Big batteries? https://www.resilience.org/stories/2022-07-28/making-waves-e...

Hydrogen fuel? https://en.m.wikipedia.org/wiki/Hydrogen-powered_ship

Yeah, those options seem simpler.




Sustainable fuels. It's the solution long haul aviation is coalescing around.


Synthetic fuel has a lot of difficulties. One, it requires hydrogen as an input which is typically produced through steam reformation [1], a process that emits CO2. Electrolysis is less efficient and hard to scale as equipment is subject to intense corrosion.

Second, CO2 is at very low concentrations in the atmosphere. Direct atmospheric carbon sequestration is expensive and slow. The biggest startup in the synthetic fuel business is behind schedule and is struggling to solve these two main challenges [2].

1. https://en.wikipedia.org/wiki/Steam_reforming

2. https://www.technologyreview.com/2022/04/25/1050899/promethe...


We need to massively scale up green hydrogen production under basically any scenario where climate change is avoided. Hydrogen is an input for many industrial and agricultural processes.


Biofuels do not require hydrogen or atmospheric CO2 capture, well beyond growing plants.

Also something I learned recently is that the idea that biofuels are a no go because they compete with food is a simplistic deflection. Looking at Brazil as an example the biofuel crops like sugarcane and groundnuts are grown in marginal land in the south that wasn't being used for agriculture. The main driver of Amazonian deforestation is cattle ranching.


Biofuels produced by growing plants is limited by the available biomass. Brazil powers it's automobiles with biofuel, but not ships. And more importantly, Brazil is a huge country with massive amounts of arable land.


Ammonia?


Ammonia also requires hydrogen as an input.
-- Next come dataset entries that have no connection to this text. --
/-! ### How a state comes to meet the invariant -/

/-- From a live state without a fault: what the invariant says of the fault goes on to hold, what it says of the monitor is
to be shown. -/
theorem inv_of_quiet {s t : State} (hs : s.Inv) (hl : s.halted = false) (hq : Quiet s t)
    (dropped : t.watching = false → t.rf = .waitLow) (lowInPast : ∀ t0, t.rf = .waitHigh t0 → t0 ≤ t.now)
    (exclusive : t.txn ≠ .idle → t.watching = false) : t.Inv := by
  have live : t.halted = false := hq.halted.trans hl
  have noFault : ∀ info, Output.fatal info ∉ t.trace := fun info hm => hs.noEarlierFault hl info (hq.fatal info hm)
  refine ⟨dropped, lowInPast, exclusive, fun h => ?_, ⟨fun h => ?_, fun ⟨info, h⟩ => ?_⟩, fun _ => noFault⟩
  · simp [live] at h
  · simp [live] at h
  · exact absurd (List.mem_of_getLast? h) (noFault info)

/-- The fatal fault's record becomes the last output and the transaction ends (R203). -/
theorem inv_raiseFatal {s : State} (info : FatalInfo) (hs : s.Inv) : (raiseFatal info s).Inv where
  dropped := hs.dropped
  lowInPast := hs.lowInPast
  exclusive := fun h => absurd rfl h
  haltedIdle := fun _ => rfl
  finalDiagnostic := ⟨fun _ => ⟨info, by simp⟩, fun _ => rfl⟩
  noEarlierFault := fun h => by simp at h

/-- A dropped monitor with no low recorded meets what the invariant asks of it, whatever the transaction. -/
theorem inv_of_dropped {s t : State} (hs : s.Inv) (hl : s.halted = false) (hq : Quiet s t) (hw : t.watching = false)
    (hrf : t.rf = .waitLow) : t.Inv :=
  inv_of_quiet hs hl hq (fun _ => hrf) (by simp [hrf]) fun _ => hw

/-! ### The parts of a step -/

theorem inv_enterMonitor {s : State} (hs : s.Inv) (hl : s.halted = false) (ht : s.txn = .idle) :
    (enterMonitor s.now s).Inv := by
  refine inv_of_quiet hs hl ⟨by simp, by simp⟩ (by simp) (fun t0 h => ?_) (by simp [ht])
  obtain hrf | ⟨-, hrf⟩ := enterMonitor_rf_cases s.now s
  · simp [hrf] at h
  · rw [hrf, FilterState.waitHigh.injEq] at h
    simp [h]

theorem inv_ownerAfter (i : Instr) {s : State} (hs : s.Inv) : (ownerAfter i s).Inv := by
  obtain h | ⟨hl, ht, h⟩ := ownerAfter_cases i s
  · rw [h]; exact hs
  · rw [h]; exact inv_enterMonitor hs hl ht

theorem inv_dropMonitor {s : State} (hs : s.Inv) (hl : s.halted = false) : (dropMonitor s).Inv :=
  inv_of_dropped hs hl ⟨rfl, fun _ => id⟩ rfl rfl

theorem inv_takeCall (rest : List Call) (c : Call) {s : State} (hs : s.Inv) : (takeCall rest c s).Inv where
  dropped := hs.dropped
  lowInPast := fun t0 h => (hs.lowInPast t0 h).trans (le_max_left _ _)
  exclusive := hs.exclusive
  haltedIdle := hs.haltedIdle
  finalDiagnostic := hs.finalDiagnostic
  noEarlierFault := hs.noEarlierFault

/-- A data byte is taken from a write under way, so the monitor is dropped. -/
theorem inv_setTxn (txn : Txn) {s : State} (hs : s.Inv) (hl : s.halted = false) (ht : s.txn ≠ .idle) :
    (s.setTxn txn).Inv :=
  have hw := hs.exclusive ht
  inv_of_dropped hs hl ⟨rfl, fun _ => id⟩ hw (hs.dropped hw)

/-- With the monitor dropped every operation but a monitor step keeps the invariant. -/
theorem Effect.inv_of_dropped {i : Instr} {s t : State} (he : Effect i s t) (hi : i.kind ≠ .run) (hs : s.Inv)
    (hl : s.halted = false) (hw : s.watching = false) : t.Inv := by
  obtain ⟨info, rfl⟩ | hq := he.fatal_or_quiet
  · exact inv_raiseFatal info hs
  · obtain ⟨hrf, hw', -⟩ := he.monitor hi
    exact Machine.inv_of_dropped hs hl hq (hw'.trans hw) (hrf.trans (hs.dropped hw))

theorem inv_resetCore {s : State} (hs : s.Inv) (hl : s.halted = false) : (resetCore s).Inv :=
  inv_of_quiet hs hl ⟨by simp, by simp⟩ hs.dropped hs.lowInPast hs.exclusive

/-- A change of the line between transactions, at the present time (R243). -/
theorem inv_lineChange (lv : Level) {s : State} (hs : s.Inv) (hl : s.halted = false) (ht : s.txn = .idle) :
    (lineChange lv s.now s).Inv := by
  have he := monitorEffect_lineChange lv s.now s
  have hq : Quiet s (lineChange lv s.now s) := he.quiet
  generalize lineChange lv s.now s = t at he hq ⊢
  cases he with
  | line => exact inv_of_quiet hs hl hq hs.dropped hs.lowInPast hs.exclusive
  | low _ hw => exact inv_of_quiet hs hl hq (by simp [hw]) (by simp) (by simp [ht])
  | short | accepted => exact inv_of_quiet hs hl hq (by simp) (by simp) (by simp [ht])

/-! ### The statements -/

/-- Settles O49. -/
theorem resetMeetsInvariant : Obligations.ResetMeetsInvariant where
  dropped := fun _ => rfl
  lowInPast := fun _ h => by cases h
  exclusive := fun _ => by contradiction
  haltedIdle := fun _ => rfl
  finalDiagnostic := by simp [State.reset]
  noEarlierFault := by simp [State.reset]

/-- A call runs between transactions; a bus transaction's has the monitor dropped before it, and a monitor step has the
present time. -/
theorem inv_of_call {c : Call} {i : Instr} {s u : State} (he : Effect i (ownerBefore i s) u) (hd : CallDecodes c i)
    (hc : c.time = s.now) (hs : s.Inv) (hl : s.halted = false) (ht : s.txn = .idle) : u.Inv := by
  cases hd with
  | writeTxn | prepare | confirm => exact he.inv_of_dropped (by simp [Instr.kind]) (inv_dropMonitor hs hl) hl rfl
  | reset => exact effect_reset he ▸ inv_resetCore hs hl
  | entry => exact effect_run he ▸ hc ▸ inv_enterMonitor hs hl ht
  | change lv => exact effect_run he ▸ hc ▸ inv_lineChange lv hs hl ht

/-- Settles O50, by what the step was. -/
theorem stepKeepsInvariant : Obligations.StepKeepsInvariant := by
  intro s t hs h
  obtain ⟨hl, hcase⟩ := stepCase_of_step h
  cases hcase with
  | wait => exact hs
  | writeByte ht he =>
    have hne : s.txn ≠ .idle := by simp [ht]
    refine inv_ownerAfter _ (he.inv_of_dropped (by simp [decodeWrite_kind]) ?_ hl (hs.exclusive hne))
    exact inv_setTxn _ hs hl hne
  | readByte ht he =>
    exact he.inv_of_dropped (by simp [decodeRead_kind]) hs hl (hs.exclusive (by simp [ht]))
  | call ht _ hd he => exact inv_ownerAfter _ (inv_of_call he hd rfl (inv_takeCall _ _ hs) hl ht)

end Sys2Proof.Machine
end

section
/-! SUPPORT. Runs of several steps: a low pulse (R243, R244), and the steps of a transaction against the pseudocode of the
whole (R120, R150); O32, O34, O35, O37 and O44. -/

namespace Sys2Proof.Machine

open Sys2Proof.Claims

/-! ### A low pulse -/

@[simp] theorem endOfLow_rf (t0 t : Nat) (s : State) : (endOfLow t0 t s).rf = .waitLow := rfl

@[simp] theorem endOfLow_halted (t0 t : Nat) (s : State) : (endOfLow t0 t s).halted = s.halted := by
  unfold endOfLow; split <;> rfl

/-- The state in which the line is low and that is on record, with the calls `rest` still to come. -/
def lowRecorded (low : Nat) (rest : List Call) (s : State) : State :=
  (((s.setPending rest).setNow low).setLine .low).setRf (.waitHigh low)

/-- The step of a change to low: `encode` packs it as entry code 4 with the operand word 0. -/
theorem step_goesLow {s : State} {low : Nat} {rest : List Call} (hs : s.halted = false) (ht : s.txn = .idle)
    (hw : s.watching = true) (hrf : s.rf = .waitLow) (hlow : s.now ≤ low) (hp : s.pending = ⟨low, 4, [0]⟩ :: rest) :
    step s = .next (lowRecorded low rest s) := by
  have hd : decode (.call ⟨max s.now low, 4, [0]⟩) = .ok (.run (.change .low (max s.now low))) := rfl
  rw [step_call_next hs ht hp hd rfl]
  have hline := lineChange_waitLow_low (s := takeCall rest ⟨low, 4, [0]⟩ s) (max s.now low) hw hrf
  refine congrArg Host.Outcome.next (hline.trans ?_)
  simp only [takeCall, lowRecorded, max_eq_right hlow]

/-- The step of a change to high after a recorded low. -/
theorem step_goesHigh {s : State} {t0 high : Nat} {rest : List Call} (hs : s.halted = false) (ht : s.txn = .idle)
    (hw : s.watching = true) (hrf : s.rf = .waitHigh t0) (hhigh : s.now ≤ high)
    (hp : s.pending = ⟨high, 4, [1]⟩ :: rest) :
    step s = .next (endOfLow t0 high (((s.setPending rest).setNow high).setLine .high)) := by
  have hd : decode (.call ⟨max s.now high, 4, [1]⟩) = .ok (.run (.change .high (max s.now high))) := rfl
  rw [step_call_next hs ht hp hd rfl]
  have hline := lineChange_waitHigh_high (s := takeCall rest ⟨high, 4, [1]⟩ s) (max s.now high) hw hrf
  refine congrArg Host.Outcome.next (hline.trans ?_)
  simp only [takeCall, max_eq_right hhigh]

theorem runSteps_lowPulse {s : State} {low high : Nat} (hs : s.halted = false) (ht : s.txn = .idle)
    (hw : s.watching = true) (hrf : s.rf = .waitLow) (hlow : s.now ≤ low) (hhigh : low ≤ high)
    (hp : s.pending = [⟨low, 4, [0]⟩, ⟨high, 4, [1]⟩]) :
    runSteps 2 s = .next (endOfLow low high
      ((((lowRecorded low [⟨high, 4, [1]⟩] s).setPending []).setNow high).setLine .high)) := by
  have first := step_goesLow hs ht hw hrf hlow hp
  have second := step_goesHigh (s := lowRecorded low [⟨high, 4, [1]⟩] s) hs ht hw rfl hhigh rfl
  rw [runSteps_of_step 1 first, runSteps_of_step 0 second, runSteps]

/-- Settles O44: the low is recorded by the first step, and the second ends it. -/
theorem lowPulseResetsIfLongEnough : Obligations.LowPulseResetsIfLongEnough := by
  intro s low high hs ht hw hrf hlow hhigh hp
  refine ⟨_, runSteps_lowPulse hs ht hw hrf hlow hhigh hp, endOfLow_rf .., ?_, resetValues_endOfLow _, fun hshort => ?_⟩
  · simpa [lowRecorded] using hs
  · simp [endOfLow_short _ hshort, SameRegisters, lowRecorded]

/-! ### One data byte -/

theorem setPins_setTxn (pins : Vector Pin 16) (txn : Txn) (s : State) :
    (s.setTxn txn).setPins pins = (s.setPins pins).setTxn txn := rfl

theorem pushPins_setTxn (l : List (Fin 16)) (txn : Txn) (s : State) :
    pushPins l (s.setTxn txn) = (pushPins l s).setTxn txn := rfl

theorem writeBank_setTxn (b : Bank) (f : Fin 8 → Pin → Pin) (txn : Txn) (s : State) :
    writeBank b f (s.setTxn txn) = (writeBank b f s).setTxn txn := by
  simp only [writeBank, setTxn_pins, setPins_setTxn, pushPins_setTxn]

theorem running_setTxn (txn : Txn) (s t : State) : running (s.setTxn txn) t = running s t := rfl

theorem exec_wr_invalid (m : Bool) (a v : Byte) (s : State) :
    exec (if m then .wrInvalid_b1 a v else .wrInvalid_b0 a v) s = running s (advancePtr (wrInvalid a v s)) := by
  cases m <;> rfl

theorem exec_rd_invalid (m : Bool) (a : Byte) (s : State) :
    exec (if m then .rdInvalid_b1 a else .rdInvalid_b0 a) s = running s (rdInvalid a s) := by
  cases m <;> rfl

/-- A write of a bank does not look at the transaction. -/
theorem exec_setTxn_of_writeBank {i : Instr} {b : Bank} {f : Fin 8 → Pin → Pin}
    (h : ∀ u, exec i u = running u (advancePtr (writeBank b f u))) (s : State) :
    (writeBank b f s).halted = s.halted ∧ (writeBank b f s).txn = s.txn ∧
      ∀ txn, exec i (s.setTxn txn) = running s (advancePtr ((writeBank b f s).setTxn txn)) :=
  ⟨writeBank_halted .., writeBank_txn .., fun txn => by rw [h, writeBank_setTxn, running_setTxn]⟩

/-- The register write of a data byte: the fatal fault, or a write that halts nothing. In both cases the operation the key
selects does the same with bytes under way, and after the second advances the pointer (R122, R124, R138). -/
theorem regWrite_cases (a v : Byte) (s : State) :
    (∃ info, regWrite a v s = raiseFatal info s ∧
      ∀ txn, exec (decodeWrite a s.bankMode v) (s.setTxn txn) = running s (raiseFatal info s)) ∨
    ((regWrite a v s).halted = s.halted ∧ (regWrite a v s).txn = s.txn ∧
      ∀ txn, exec (decodeWrite a s.bankMode v) (s.setTxn txn) = running s (advancePtr ((regWrite a v s).setTxn txn))) := by
  unfold regWrite decodeWrite
  cases hd : decodeAddress a s.bankMode with
  | none => exact .inr ⟨rfl, rfl, fun _ => exec_wr_invalid ..⟩
  | some reg =>
    obtain ⟨ty, b⟩ := reg
    cases ty with
    | IODIR => exact .inr (exec_setTxn_of_writeBank (fun u => exec_wr_iodir u s.bankMode b v) s)
    | GPPU => exact .inr (exec_setTxn_of_writeBank (fun u => exec_wr_gppu u s.bankMode b v) s)
    | GPIO => exact .inr (exec_setTxn_of_writeBank (fun u => exec_wr_gpio u s.bankMode b v) s)
    | OLAT => exact .inr (exec_setTxn_of_writeBank (fun u => exec_wr_olat u s.bankMode b v) s)
    | IPOL | GPINTEN | DEFVAL | INTCON | IOCON | INTF | INTCAP =>
      exact .inl ⟨_, rfl, fun _ => registerAddress_of_decode hd ▸ exec_wr_unimplemented _ _ _ _ rfl⟩
/-- The data phase after a byte that takes the fatal fault (R138). -/
theorem writeData_fatal {v : Byte} {s : State} (rest : List Byte) (h : (regWrite s.ptr v s).halted = true) :
    writeData (v :: rest) s = regWrite s.ptr v s := by
  simp [writeData, h]

theorem writeData_live {v : Byte} {s : State} (rest : List Byte) (h : (regWrite s.ptr v s).halted = false) :
    writeData (v :: rest) s = writeData rest (advancePtr (regWrite s.ptr v s)) := by
  simp [writeData, h]

/-- The step of a data byte in the pseudocode's terms. -/
theorem step_dataByte {v : Byte} {s : State} (rest : List Byte) (hs : s.halted = false) :
    (∃ info, regWrite s.ptr v s = raiseFatal info s ∧
      step (s.setTxn (.write v rest)) = .next (raiseFatal info s)) ∨
    ((regWrite s.ptr v s).halted = false ∧ (regWrite s.ptr v s).txn = s.txn ∧
      step (s.setTxn (.write v rest)) =
        .next (reenter ((advancePtr (regWrite s.ptr v s)).setTxn (Txn.ofBytes rest)))) := by
  have hstep := step_writeByte (s := s.setTxn (.write v rest)) hs rfl
  have hafter := ownerAfter_writeAccess (decodeWrite_kind s.ptr s.bankMode v)
  obtain ⟨info, hw, hexec⟩ | ⟨hl, ht, hexec⟩ := regWrite_cases s.ptr v s
  · refine .inl ⟨info, hw, hstep.trans ?_⟩
    refine (congrArg _ ((hexec _).trans (running_live hs))).trans ?_
    exact congrArg _ ((hafter _).trans (reenter_halted rfl))
  · refine .inr ⟨hl.trans hs, ht, hstep.trans ?_⟩
    refine (congrArg _ ((hexec _).trans (running_live hs))).trans ?_
    exact congrArg _ (hafter _)

/-! ### A write transaction -/

theorem writeData_txn (data : List Byte) {s : State} (hs : s.halted = false) (ht : s.txn = .idle) :
    (writeData data s).txn = .idle := by
  induction data generalizing s with
  | nil => exact ht
  | cons v rest ih =>
    obtain ⟨info, hw, -⟩ | ⟨hl, ht', -⟩ := step_dataByte (v := v) rest hs
    · rw [writeData_fatal rest (by simp [hw]), hw, raiseFatal_txn]
    · rw [writeData_live rest hl]
      exact ih hl (ht'.trans ht)

/-- Data bytes under way take at most a step each, and lead where the pseudocode's data phase does. -/
theorem runSteps_writeData (v : Byte) (rest : List Byte) {s : State} (hs : s.halted = false) (ht : s.txn = .idle) :
    ∃ n, n ≤ rest.length + 1 ∧
      runSteps n (s.setTxn (.write v rest)) = .next (reenter (writeData (v :: rest) s)) := by
  induction rest generalizing v s with
  | nil =>
    refine ⟨1, le_rfl, ?_⟩
    obtain ⟨info, hw, hstep⟩ | ⟨hl, ht', hstep⟩ := step_dataByte (v := v) [] hs
    · rw [runSteps_of_step 0 hstep, writeData_fatal [] (by simp [hw]), hw, reenter_halted rfl]
      rfl
    · have hidle : (advancePtr (regWrite s.ptr v s)).txn = Txn.ofBytes [] := ht'.trans ht
      rw [runSteps_of_step 0 hstep, writeData_live [] hl, setTxn_of_eq hidle]
      rfl
  | cons w rest ih =>
    obtain ⟨info, hw, hstep⟩ | ⟨hl, ht', hstep⟩ := step_dataByte (v := v) (w :: rest) hs
    · refine ⟨1, by simp, ?_⟩
      rw [runSteps_of_step 0 hstep, writeData_fatal _ (by simp [hw]), hw, reenter_halted rfl]
      rfl
    · obtain ⟨n, hn, hrun⟩ := ih w (s := advancePtr (regWrite s.ptr v s)) hl (ht'.trans ht)
      rw [reenter_underWay (by simp [Txn.ofBytes])] at hstep
      exact ⟨n + 1, Nat.succ_le_succ hn, by rw [runSteps_of_step n hstep, writeData_live _ hl]; exact hrun⟩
Ammonia is essentially a storage mechanism for hydrogen, eliminating the need for cryogenic or compressed storage. Basically, you need to find a carbon-neutral alternative to the Haber process [1] to produce ammonia as fuel.

1. https://en.wikipedia.org/wiki/Haber_process


The Haber process only produces CO2 if you consider the steam reformation to generate the feed hydrogen to be part of the Haber process. Technically, the Haber process itself is carbon-neutral, it's just that the hydrogen feedstock is almost never carbon neutral at the current time.


In the context of hydrogen storage, was it not obvious what "ammonia" refers to?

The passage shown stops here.